Reply only with how many lines in these entries hold the string "argument".
- Opening Delimiter -
-- ==== Sys2Proof/Laws/Decode.lean ====
section
/-! SUPPORT. What the decoder reads of the encoder's pieces (spec/30_encoding.md R102, R114, R128; log 3): a frame, an
operand word, an RCA argument. -/

namespace Sys2Proof.Machine

theorem frameByte_index (index : BitVec 6) :
    (1#2 ++ index : BitVec 8).extractLsb' 6 2 = 1#2 ∧ (1#2 ++ index : BitVec 8).extractLsb' 0 6 = index ∧
      16 ≤ (1#2 ++ index : BitVec 8).toNat := by
  revert index; decide

theorem frameTail_endBit (index : BitVec 6) (arg : Word) : (frameTail index arg).getLsbD 0 = true := by
  have h : ∀ c : BitVec 7, (c ++ 1#1 : BitVec 8).getLsbD 0 = true := by decide
  exact h _

/-- A frame is read as its index and argument, whatever follows. -/
theorem decode_frame (app : Bool) (index : BitVec 6) (arg : Word) (rest : List Byte) :
    decode app (frameBytes index arg ++ rest) = decodeWire app index.toNat arg rest := by
  obtain ⟨h2, h3, h1⟩ := frameByte_index index
  show decode app ((1#2 ++ index : BitVec 8) :: wordByte arg 3 :: wordByte arg 2 :: wordByte arg 1 :: wordByte arg 0 ::
    frameTail index arg :: rest) = _
  unfold decode
  simp only [show ¬ (1#2 ++ index : BitVec 8).toNat < 16 by omega, if_false, h2, if_true, h3, frameTail_endBit,
    joinBE_wordByte]

/-- An operand word is read back. -/
theorem takeWord_wordBytesLE {α : Type} (w : Word) (bs : List Byte) (k : Word → List Byte → Except DecodeError α) :
    takeWord (wordBytesLE w ++ bs) k = k w bs := by
  show takeWord (wordByte w 0 :: wordByte w 1 :: wordByte w 2 :: wordByte w 3 :: bs) k = _
  unfold takeWord; simp only [joinLE_wordByte]

theorem rcaArg_getLsbD (rca : BitVec 16) (i : Nat) :
    (rcaArg rca).getLsbD i = if i < 16 then false else rca.getLsbD (i - 16) := by
  have h : (rcaArg rca).getLsbD i = (rca ++ 0#16 : BitVec (16 + 16)).getLsbD i := rfl
  rw [h, BitVec.getLsbD_append]
  split <;> simp

theorem rcaArg_halves (rca : BitVec 16) :
    (rcaArg rca).extractLsb' 0 16 = 0#16 ∧ (rcaArg rca).extractLsb' 16 16 = rca := by
  constructor <;> apply BitVec.eq_of_getLsbD_eq <;> intro i hi <;>
    rw [BitVec.getLsbD_extractLsb', rcaArg_getLsbD]
  · simp [hi]
  · rw [if_neg (by omega)]; simp [hi]

/-- An RCA argument is read back (R114). -/
theorem decodeRca_rcaArg (rca : BitVec 16) (k : BitVec 16 → Instr) (bs : List Byte) :
    decodeRca (rcaArg rca) k bs = .ok (k rca, bs) := by
  unfold decodeRca; rw [(rcaArg_halves rca).1, (rcaArg_halves rca).2]; rfl

theorem takeWord_ok {α : Type} {bs : List Byte} {k : Word → List Byte → Except DecodeError α} {x : α}
    (h : takeWord bs k = .ok x) : ∃ w rest, bs = wordBytesLE w ++ rest ∧ k w rest = .ok x := by
  unfold takeWord at h
  split at h
  · rename_i b0 b1 b2 b3 rest
    exact ⟨_, rest, by rw [wordBytesLE_joinLE]; rfl, h⟩
  · cases h

theorem decodeRca_ok {arg : Word} {k : BitVec 16 → Instr} {bs rest : List Byte} {i : Instr}
    (h : decodeRca arg k bs = .ok (i, rest)) : ∃ rca, arg = rcaArg rca ∧ i = k rca ∧ rest = bs := by
  unfold decodeRca at h
  split at h
  · rename_i h0
    cases h
    refine ⟨_, ?_, rfl, rfl⟩
    apply BitVec.eq_of_getLsbD_eq
    intro i hi
    rw [rcaArg_getLsbD]
    split
    · rename_i hlt
      have := congrArg (fun v : BitVec 16 => v.getLsbD i) h0
      simp only [BitVec.getLsbD_extractLsb', hlt, decide_true, Bool.true_and, Nat.zero_add] at this
      rw [this]; simp
    · rw [BitVec.getLsbD_extractLsb']; simp [show i - 16 < 16 by omega, show 16 + (i - 16) = i by omega]
  · cases h

end Sys2Proof.Machine
end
- Closing Delimiter -
**Answer to this problem**
3